→ **TASK OBJECTIVE**
Report every line below that has the string "match" in it.

##### DATA FOR REVIEW #####

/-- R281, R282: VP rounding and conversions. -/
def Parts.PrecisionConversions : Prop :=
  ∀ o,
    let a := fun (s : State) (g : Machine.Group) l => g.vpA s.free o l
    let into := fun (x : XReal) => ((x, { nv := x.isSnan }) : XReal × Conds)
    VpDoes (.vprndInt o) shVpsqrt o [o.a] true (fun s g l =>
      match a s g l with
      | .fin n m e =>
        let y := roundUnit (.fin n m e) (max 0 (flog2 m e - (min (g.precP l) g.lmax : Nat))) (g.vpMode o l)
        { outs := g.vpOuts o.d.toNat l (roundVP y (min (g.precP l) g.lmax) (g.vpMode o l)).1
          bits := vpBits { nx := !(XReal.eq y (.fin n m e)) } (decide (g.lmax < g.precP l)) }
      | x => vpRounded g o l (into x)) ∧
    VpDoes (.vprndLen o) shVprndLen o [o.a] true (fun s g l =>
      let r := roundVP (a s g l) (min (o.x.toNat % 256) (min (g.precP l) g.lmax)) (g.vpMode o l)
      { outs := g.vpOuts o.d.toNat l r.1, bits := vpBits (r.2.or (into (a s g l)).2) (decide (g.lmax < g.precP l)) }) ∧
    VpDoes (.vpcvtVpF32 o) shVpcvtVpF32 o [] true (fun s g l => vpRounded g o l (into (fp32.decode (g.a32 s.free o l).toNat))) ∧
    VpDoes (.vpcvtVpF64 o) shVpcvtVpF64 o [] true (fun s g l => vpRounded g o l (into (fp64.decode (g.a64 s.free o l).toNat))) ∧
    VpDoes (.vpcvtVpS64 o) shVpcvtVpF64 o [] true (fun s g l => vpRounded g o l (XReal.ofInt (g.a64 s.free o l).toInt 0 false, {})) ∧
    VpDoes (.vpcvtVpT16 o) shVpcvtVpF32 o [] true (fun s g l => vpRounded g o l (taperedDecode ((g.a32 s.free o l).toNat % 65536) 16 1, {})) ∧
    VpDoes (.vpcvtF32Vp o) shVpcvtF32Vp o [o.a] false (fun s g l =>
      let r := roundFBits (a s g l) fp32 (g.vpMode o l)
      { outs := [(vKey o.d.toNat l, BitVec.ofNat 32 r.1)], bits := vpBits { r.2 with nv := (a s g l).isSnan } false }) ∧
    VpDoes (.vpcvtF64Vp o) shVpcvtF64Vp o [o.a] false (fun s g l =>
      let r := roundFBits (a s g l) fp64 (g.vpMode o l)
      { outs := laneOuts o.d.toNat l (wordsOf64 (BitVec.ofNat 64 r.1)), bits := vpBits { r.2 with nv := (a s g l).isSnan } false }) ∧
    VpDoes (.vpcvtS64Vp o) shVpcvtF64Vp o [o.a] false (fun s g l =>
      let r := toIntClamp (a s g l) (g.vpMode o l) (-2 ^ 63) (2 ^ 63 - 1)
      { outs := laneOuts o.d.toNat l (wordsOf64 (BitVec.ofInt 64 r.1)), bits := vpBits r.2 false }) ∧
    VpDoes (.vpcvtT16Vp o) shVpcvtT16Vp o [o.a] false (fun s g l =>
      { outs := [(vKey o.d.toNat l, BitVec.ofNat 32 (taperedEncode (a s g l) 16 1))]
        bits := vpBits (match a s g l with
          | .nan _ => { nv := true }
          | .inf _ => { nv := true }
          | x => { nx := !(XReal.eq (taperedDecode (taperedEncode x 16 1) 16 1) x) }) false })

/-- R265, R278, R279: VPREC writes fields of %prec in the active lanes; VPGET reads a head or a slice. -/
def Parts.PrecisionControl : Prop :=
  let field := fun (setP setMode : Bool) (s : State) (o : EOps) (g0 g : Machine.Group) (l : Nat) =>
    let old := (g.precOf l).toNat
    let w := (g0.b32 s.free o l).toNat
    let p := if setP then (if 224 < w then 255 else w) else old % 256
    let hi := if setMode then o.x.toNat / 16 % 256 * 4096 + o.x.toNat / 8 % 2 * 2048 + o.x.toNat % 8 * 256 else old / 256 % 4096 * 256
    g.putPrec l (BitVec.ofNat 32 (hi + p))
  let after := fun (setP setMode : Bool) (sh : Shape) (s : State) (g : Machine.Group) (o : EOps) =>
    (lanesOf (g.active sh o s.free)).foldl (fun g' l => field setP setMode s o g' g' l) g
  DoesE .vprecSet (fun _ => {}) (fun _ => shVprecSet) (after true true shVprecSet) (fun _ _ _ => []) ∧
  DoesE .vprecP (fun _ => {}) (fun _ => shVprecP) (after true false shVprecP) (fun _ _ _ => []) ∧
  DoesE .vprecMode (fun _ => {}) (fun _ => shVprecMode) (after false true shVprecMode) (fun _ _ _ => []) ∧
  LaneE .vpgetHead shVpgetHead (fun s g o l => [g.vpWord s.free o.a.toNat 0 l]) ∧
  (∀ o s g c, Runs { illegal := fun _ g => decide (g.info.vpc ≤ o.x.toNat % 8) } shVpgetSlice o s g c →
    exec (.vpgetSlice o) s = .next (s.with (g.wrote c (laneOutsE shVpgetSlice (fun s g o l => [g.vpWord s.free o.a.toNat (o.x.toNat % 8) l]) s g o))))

#####
##### DATA FOR REVIEW #####

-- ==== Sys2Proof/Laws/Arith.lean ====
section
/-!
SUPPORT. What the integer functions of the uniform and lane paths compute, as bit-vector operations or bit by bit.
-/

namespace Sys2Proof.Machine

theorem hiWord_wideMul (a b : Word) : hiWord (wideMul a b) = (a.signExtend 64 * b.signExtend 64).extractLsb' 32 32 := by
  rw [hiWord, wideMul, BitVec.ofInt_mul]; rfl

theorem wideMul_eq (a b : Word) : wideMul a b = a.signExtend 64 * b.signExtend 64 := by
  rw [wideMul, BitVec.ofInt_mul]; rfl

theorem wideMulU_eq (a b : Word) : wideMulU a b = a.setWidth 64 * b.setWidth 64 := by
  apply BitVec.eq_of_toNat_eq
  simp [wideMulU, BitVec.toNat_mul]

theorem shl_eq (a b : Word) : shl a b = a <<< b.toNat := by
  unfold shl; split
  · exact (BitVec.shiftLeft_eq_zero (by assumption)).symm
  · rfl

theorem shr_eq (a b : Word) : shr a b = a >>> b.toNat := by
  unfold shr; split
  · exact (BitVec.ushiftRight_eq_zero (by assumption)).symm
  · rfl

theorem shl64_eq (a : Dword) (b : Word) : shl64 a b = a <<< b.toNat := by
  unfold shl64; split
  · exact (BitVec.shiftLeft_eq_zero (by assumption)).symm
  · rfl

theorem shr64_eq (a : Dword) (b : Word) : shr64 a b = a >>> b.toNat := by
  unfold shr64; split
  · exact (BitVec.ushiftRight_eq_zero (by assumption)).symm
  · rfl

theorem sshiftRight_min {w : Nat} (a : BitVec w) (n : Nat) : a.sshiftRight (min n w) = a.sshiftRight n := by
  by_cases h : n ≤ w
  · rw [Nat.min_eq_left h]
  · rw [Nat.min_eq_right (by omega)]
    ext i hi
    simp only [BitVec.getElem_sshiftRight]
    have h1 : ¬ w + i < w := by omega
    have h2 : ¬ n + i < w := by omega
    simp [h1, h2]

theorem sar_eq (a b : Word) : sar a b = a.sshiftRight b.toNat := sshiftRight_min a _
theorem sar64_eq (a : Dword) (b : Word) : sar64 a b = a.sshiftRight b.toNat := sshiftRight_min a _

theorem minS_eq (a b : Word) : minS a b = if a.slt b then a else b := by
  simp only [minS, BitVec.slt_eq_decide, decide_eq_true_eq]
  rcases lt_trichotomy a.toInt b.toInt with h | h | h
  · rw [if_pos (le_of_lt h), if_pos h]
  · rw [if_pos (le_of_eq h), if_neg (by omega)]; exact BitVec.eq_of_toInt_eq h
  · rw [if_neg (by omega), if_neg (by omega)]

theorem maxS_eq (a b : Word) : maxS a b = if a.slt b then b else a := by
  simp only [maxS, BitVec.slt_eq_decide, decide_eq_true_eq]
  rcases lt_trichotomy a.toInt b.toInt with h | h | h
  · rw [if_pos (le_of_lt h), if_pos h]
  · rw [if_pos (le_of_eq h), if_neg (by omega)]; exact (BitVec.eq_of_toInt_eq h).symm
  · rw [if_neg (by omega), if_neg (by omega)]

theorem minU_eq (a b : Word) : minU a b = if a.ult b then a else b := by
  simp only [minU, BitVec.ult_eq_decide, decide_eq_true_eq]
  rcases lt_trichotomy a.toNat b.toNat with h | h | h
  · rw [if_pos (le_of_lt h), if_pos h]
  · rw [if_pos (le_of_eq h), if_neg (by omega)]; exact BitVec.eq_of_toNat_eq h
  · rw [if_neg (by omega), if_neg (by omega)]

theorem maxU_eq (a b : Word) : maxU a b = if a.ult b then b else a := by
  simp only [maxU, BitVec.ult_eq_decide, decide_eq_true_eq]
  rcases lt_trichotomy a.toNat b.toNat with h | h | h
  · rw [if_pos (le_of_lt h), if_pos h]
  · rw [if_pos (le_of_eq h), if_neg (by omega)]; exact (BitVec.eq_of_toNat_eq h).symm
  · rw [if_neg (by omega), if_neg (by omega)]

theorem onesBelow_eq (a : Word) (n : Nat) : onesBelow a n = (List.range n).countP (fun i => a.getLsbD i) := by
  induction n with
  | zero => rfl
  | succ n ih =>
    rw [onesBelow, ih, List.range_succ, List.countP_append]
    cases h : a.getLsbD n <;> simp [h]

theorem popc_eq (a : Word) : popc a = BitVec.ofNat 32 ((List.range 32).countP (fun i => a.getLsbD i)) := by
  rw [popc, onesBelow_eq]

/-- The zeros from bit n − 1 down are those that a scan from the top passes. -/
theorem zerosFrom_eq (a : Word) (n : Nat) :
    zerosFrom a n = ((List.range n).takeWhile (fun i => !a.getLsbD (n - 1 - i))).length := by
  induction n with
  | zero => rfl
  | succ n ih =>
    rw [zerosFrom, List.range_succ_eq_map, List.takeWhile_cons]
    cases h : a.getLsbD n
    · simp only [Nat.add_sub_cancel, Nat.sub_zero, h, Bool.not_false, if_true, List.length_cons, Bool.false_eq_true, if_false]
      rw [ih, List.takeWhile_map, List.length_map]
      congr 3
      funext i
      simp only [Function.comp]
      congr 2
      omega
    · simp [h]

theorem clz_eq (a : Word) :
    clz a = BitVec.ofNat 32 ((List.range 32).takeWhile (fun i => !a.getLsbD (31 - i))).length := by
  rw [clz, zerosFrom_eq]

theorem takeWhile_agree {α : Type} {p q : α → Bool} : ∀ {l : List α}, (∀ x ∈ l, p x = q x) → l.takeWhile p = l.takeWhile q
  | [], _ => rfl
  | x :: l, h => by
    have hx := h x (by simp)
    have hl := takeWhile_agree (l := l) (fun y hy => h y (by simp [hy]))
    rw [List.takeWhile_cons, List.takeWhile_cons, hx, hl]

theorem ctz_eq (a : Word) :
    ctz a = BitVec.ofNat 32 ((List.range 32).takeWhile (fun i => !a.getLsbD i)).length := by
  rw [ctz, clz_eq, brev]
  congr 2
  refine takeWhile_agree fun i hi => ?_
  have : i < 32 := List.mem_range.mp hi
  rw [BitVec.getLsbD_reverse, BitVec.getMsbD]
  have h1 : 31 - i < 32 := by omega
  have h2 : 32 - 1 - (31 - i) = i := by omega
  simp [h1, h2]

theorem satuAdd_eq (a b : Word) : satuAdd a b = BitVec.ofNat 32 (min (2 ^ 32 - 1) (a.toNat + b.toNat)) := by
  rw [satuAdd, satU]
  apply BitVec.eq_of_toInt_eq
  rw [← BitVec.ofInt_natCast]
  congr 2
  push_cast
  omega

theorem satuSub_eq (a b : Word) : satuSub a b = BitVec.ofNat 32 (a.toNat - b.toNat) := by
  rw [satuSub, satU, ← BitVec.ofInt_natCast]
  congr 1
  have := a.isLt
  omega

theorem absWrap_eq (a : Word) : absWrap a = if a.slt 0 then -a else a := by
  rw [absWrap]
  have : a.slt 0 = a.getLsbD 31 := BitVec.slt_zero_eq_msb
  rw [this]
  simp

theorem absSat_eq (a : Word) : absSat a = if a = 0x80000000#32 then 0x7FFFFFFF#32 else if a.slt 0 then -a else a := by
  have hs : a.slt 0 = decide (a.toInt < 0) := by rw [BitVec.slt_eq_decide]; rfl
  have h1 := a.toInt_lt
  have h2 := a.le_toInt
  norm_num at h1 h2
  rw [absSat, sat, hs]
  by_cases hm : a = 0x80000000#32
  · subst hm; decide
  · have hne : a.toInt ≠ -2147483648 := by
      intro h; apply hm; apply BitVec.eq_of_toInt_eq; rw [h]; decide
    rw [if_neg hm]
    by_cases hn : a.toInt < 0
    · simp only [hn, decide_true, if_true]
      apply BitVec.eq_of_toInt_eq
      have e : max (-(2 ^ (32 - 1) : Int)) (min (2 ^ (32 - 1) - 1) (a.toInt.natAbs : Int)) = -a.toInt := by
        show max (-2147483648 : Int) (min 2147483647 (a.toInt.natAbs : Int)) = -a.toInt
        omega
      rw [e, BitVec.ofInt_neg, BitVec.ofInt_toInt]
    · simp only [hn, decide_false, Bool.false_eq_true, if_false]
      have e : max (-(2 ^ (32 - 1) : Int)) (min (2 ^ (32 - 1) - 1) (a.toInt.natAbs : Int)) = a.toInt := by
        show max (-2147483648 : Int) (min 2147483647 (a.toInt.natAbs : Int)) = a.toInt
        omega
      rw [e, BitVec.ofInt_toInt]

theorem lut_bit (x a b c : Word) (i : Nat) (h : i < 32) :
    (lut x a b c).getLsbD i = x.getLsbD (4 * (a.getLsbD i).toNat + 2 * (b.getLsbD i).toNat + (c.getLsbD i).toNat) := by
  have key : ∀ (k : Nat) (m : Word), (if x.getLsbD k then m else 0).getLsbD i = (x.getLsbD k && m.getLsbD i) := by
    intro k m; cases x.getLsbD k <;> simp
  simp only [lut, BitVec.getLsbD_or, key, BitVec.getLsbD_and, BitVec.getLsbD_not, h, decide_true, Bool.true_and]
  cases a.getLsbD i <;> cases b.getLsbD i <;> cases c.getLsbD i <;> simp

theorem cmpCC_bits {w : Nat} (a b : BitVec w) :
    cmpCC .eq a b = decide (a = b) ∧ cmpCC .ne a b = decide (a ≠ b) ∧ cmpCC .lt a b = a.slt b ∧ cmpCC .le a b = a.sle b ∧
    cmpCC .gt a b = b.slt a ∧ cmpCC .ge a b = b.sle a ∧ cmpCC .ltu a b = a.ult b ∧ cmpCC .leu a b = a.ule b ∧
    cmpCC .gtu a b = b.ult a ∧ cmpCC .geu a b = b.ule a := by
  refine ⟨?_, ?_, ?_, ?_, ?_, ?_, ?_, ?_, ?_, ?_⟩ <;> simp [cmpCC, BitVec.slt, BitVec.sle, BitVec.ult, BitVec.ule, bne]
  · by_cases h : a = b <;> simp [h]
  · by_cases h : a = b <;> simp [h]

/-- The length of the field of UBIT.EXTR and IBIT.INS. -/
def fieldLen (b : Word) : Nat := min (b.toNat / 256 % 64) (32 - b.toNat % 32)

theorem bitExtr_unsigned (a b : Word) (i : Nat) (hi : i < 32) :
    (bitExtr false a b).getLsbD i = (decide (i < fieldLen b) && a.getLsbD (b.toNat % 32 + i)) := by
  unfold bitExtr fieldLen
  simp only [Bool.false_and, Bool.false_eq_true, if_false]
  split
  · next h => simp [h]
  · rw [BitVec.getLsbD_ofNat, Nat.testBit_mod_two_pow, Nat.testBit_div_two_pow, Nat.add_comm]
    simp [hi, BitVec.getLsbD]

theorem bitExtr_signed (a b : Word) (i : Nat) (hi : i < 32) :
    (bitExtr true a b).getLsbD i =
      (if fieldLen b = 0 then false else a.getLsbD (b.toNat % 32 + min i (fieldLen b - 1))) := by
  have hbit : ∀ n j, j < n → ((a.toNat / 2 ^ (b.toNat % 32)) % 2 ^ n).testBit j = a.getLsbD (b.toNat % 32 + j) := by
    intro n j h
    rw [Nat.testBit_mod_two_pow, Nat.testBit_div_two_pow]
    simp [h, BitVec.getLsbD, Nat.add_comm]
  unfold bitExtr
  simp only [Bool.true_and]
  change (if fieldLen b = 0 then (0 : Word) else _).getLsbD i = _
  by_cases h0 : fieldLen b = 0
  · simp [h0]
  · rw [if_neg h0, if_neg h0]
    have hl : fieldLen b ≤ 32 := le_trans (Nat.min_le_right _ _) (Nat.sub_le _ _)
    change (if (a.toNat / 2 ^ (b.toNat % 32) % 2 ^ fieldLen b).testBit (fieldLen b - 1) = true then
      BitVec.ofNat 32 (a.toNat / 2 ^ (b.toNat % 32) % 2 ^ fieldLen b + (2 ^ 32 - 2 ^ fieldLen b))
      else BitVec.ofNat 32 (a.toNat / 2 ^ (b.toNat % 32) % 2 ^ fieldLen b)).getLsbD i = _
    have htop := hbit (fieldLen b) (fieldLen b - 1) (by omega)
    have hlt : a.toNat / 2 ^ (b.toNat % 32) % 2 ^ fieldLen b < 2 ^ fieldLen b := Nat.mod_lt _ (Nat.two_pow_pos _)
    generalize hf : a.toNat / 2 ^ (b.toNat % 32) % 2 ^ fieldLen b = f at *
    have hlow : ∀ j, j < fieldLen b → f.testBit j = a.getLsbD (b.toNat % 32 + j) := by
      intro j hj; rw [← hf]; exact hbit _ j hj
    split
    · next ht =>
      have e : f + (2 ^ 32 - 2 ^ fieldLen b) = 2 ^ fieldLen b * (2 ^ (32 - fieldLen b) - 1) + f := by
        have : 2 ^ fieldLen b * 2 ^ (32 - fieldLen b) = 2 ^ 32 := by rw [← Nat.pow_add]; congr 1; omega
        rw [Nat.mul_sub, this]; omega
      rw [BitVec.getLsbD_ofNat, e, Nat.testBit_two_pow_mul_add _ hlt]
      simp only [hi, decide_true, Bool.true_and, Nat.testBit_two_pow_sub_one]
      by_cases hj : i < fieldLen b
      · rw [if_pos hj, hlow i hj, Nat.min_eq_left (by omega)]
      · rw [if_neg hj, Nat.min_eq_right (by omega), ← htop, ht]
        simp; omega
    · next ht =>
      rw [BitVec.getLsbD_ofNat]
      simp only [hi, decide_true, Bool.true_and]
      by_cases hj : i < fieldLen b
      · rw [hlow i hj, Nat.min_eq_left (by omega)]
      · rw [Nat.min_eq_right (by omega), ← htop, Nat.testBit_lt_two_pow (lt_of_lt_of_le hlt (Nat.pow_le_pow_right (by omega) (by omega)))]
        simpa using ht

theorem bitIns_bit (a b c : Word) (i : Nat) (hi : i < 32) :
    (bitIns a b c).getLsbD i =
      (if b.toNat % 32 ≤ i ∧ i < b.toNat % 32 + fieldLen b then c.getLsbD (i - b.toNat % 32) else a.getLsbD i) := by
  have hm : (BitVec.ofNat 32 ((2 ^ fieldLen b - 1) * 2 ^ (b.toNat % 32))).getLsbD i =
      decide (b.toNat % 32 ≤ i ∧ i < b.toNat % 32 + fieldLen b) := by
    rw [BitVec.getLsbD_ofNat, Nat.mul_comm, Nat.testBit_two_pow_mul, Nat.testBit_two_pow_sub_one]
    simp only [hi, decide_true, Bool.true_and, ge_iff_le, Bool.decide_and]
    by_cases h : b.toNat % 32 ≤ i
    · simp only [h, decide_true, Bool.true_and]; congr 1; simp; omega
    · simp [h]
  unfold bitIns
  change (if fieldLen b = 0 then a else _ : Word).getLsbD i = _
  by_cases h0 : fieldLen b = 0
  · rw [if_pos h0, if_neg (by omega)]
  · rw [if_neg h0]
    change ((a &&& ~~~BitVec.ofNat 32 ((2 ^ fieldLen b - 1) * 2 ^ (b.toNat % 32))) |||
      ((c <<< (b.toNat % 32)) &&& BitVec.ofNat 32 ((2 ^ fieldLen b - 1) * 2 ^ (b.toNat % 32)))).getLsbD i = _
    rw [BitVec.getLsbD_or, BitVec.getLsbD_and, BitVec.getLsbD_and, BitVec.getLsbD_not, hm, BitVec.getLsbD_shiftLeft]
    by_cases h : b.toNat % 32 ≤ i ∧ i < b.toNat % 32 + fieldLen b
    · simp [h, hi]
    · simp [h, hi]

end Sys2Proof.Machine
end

#####

→ **RESPONSE BELOW**
      match a s g l with
        bits := vpBits (match a s g l with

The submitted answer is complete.